• **DATA TO USE**
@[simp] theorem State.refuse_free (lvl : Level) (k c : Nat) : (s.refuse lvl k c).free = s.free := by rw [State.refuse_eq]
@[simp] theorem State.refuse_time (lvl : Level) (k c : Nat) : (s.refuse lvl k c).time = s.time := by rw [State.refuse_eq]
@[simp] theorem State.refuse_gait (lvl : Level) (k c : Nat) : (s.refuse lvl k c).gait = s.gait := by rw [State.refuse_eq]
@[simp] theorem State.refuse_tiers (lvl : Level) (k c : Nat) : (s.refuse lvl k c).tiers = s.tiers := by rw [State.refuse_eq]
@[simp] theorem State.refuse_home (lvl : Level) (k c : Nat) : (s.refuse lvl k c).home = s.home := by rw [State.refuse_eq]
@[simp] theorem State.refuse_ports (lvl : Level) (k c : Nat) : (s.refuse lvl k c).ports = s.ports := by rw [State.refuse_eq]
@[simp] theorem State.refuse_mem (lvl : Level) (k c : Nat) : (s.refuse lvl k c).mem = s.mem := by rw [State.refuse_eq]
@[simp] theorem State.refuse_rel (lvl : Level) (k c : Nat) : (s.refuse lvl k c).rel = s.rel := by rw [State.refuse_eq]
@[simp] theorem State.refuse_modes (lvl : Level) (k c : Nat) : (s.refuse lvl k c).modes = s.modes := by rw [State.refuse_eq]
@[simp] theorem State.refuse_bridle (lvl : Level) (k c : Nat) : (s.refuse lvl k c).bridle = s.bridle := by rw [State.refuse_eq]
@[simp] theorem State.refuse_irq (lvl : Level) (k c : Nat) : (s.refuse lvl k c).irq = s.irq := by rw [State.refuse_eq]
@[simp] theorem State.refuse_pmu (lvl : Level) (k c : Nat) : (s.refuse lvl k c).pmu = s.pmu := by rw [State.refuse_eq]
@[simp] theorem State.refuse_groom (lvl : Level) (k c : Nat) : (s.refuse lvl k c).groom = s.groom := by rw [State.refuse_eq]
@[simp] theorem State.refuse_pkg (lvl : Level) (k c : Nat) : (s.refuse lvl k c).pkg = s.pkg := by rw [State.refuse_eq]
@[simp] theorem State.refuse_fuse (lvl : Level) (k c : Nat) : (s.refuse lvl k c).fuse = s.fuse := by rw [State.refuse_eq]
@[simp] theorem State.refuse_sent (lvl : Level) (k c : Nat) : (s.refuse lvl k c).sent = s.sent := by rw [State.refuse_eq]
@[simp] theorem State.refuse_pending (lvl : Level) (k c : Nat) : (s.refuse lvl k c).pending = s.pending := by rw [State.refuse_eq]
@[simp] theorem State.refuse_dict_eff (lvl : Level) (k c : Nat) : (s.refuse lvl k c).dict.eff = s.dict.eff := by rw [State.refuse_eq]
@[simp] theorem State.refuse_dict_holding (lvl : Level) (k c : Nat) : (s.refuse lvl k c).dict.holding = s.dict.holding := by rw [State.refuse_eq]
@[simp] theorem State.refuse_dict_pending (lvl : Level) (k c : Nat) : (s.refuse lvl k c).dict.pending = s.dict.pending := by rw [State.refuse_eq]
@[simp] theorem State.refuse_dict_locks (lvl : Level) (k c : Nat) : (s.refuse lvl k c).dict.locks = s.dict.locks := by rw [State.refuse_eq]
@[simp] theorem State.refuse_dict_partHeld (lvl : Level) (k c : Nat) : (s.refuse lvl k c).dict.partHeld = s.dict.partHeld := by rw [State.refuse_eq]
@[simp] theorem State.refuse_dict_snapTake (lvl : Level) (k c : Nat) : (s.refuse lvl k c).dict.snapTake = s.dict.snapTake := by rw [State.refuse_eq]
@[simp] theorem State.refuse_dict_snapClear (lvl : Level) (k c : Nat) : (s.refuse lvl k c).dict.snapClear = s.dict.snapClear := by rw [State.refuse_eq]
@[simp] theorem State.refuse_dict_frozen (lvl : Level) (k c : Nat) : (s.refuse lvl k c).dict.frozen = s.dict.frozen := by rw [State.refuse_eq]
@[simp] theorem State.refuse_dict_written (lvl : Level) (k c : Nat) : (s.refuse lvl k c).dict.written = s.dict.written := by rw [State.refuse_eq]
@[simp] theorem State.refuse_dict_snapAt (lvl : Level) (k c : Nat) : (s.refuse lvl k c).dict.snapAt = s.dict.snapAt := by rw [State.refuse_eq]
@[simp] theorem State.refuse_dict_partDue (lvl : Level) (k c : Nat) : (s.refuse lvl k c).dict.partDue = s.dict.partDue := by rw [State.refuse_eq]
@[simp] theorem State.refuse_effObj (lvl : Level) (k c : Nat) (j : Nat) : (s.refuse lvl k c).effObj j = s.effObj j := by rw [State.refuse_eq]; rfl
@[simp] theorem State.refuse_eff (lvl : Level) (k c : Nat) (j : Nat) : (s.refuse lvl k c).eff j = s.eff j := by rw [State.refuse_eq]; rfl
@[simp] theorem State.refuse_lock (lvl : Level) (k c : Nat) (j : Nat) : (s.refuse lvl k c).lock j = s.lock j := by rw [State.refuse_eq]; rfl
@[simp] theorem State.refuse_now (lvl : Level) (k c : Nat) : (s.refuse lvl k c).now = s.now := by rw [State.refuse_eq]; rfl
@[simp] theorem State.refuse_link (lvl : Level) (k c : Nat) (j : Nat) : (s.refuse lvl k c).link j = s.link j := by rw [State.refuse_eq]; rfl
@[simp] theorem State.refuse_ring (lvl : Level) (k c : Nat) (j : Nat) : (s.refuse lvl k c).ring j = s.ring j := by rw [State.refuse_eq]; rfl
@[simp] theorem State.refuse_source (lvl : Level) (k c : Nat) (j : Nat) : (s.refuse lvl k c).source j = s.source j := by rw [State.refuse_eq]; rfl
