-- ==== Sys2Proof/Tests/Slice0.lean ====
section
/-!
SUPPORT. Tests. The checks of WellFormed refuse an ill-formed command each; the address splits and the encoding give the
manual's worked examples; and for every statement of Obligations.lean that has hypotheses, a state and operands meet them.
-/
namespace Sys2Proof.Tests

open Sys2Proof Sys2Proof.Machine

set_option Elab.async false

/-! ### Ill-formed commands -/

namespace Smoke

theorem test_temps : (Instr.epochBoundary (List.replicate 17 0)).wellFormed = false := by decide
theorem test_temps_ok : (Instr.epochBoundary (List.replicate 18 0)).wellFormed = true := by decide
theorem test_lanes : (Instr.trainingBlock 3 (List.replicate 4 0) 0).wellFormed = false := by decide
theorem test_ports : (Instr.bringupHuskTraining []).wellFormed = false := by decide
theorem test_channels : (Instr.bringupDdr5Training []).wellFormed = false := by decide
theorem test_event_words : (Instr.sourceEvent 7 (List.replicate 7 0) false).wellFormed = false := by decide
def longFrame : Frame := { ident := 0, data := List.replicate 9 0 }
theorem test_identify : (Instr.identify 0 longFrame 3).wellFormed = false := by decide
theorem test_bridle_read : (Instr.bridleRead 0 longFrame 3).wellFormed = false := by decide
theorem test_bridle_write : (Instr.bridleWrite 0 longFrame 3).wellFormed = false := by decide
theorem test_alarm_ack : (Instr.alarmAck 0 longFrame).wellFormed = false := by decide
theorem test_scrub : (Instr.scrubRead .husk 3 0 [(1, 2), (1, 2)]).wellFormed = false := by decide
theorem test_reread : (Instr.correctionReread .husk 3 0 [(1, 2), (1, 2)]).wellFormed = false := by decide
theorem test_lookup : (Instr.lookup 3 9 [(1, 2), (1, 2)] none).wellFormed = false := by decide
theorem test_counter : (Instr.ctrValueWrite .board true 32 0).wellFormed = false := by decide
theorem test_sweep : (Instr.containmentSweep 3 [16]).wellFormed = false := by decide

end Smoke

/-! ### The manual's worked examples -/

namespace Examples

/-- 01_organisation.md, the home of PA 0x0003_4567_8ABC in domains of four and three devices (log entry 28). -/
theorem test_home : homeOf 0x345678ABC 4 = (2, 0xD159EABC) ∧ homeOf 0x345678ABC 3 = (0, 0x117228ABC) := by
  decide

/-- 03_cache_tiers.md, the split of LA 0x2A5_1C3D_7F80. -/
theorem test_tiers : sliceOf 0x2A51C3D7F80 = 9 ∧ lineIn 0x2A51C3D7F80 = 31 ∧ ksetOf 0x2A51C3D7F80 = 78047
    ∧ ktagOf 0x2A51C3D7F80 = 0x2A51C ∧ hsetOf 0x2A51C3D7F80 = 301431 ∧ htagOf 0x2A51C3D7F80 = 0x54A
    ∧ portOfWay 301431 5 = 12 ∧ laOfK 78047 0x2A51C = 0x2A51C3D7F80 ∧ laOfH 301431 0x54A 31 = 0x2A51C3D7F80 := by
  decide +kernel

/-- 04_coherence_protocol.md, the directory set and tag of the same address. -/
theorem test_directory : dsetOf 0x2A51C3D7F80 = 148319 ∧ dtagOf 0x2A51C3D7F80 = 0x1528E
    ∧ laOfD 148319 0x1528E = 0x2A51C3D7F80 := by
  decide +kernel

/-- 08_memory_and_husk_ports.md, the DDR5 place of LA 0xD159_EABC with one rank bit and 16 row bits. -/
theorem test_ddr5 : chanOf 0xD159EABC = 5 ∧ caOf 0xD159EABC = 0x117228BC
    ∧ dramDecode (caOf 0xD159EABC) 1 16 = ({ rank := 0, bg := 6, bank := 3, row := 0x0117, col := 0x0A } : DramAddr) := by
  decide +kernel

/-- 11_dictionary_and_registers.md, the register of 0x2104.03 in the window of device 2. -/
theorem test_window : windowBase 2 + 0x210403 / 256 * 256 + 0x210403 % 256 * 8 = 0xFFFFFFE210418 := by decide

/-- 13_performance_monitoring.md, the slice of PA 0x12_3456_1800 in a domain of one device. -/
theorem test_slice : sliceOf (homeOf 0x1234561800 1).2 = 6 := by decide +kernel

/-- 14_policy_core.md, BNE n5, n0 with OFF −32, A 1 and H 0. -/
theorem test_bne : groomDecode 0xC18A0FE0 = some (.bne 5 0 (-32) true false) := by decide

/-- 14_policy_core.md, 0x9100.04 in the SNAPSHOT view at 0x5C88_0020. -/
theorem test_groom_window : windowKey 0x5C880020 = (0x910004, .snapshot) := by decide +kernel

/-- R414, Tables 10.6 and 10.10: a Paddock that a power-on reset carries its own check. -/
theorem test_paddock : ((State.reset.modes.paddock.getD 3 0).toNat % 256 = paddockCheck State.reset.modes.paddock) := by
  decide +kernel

• **INSTRUCTIONS TO FOLLOW**
What lines in the listing include the string "namespace"? Copy them out.

• **SOLUTION**
namespace Sys2Proof.Tests
namespace Smoke
namespace Examples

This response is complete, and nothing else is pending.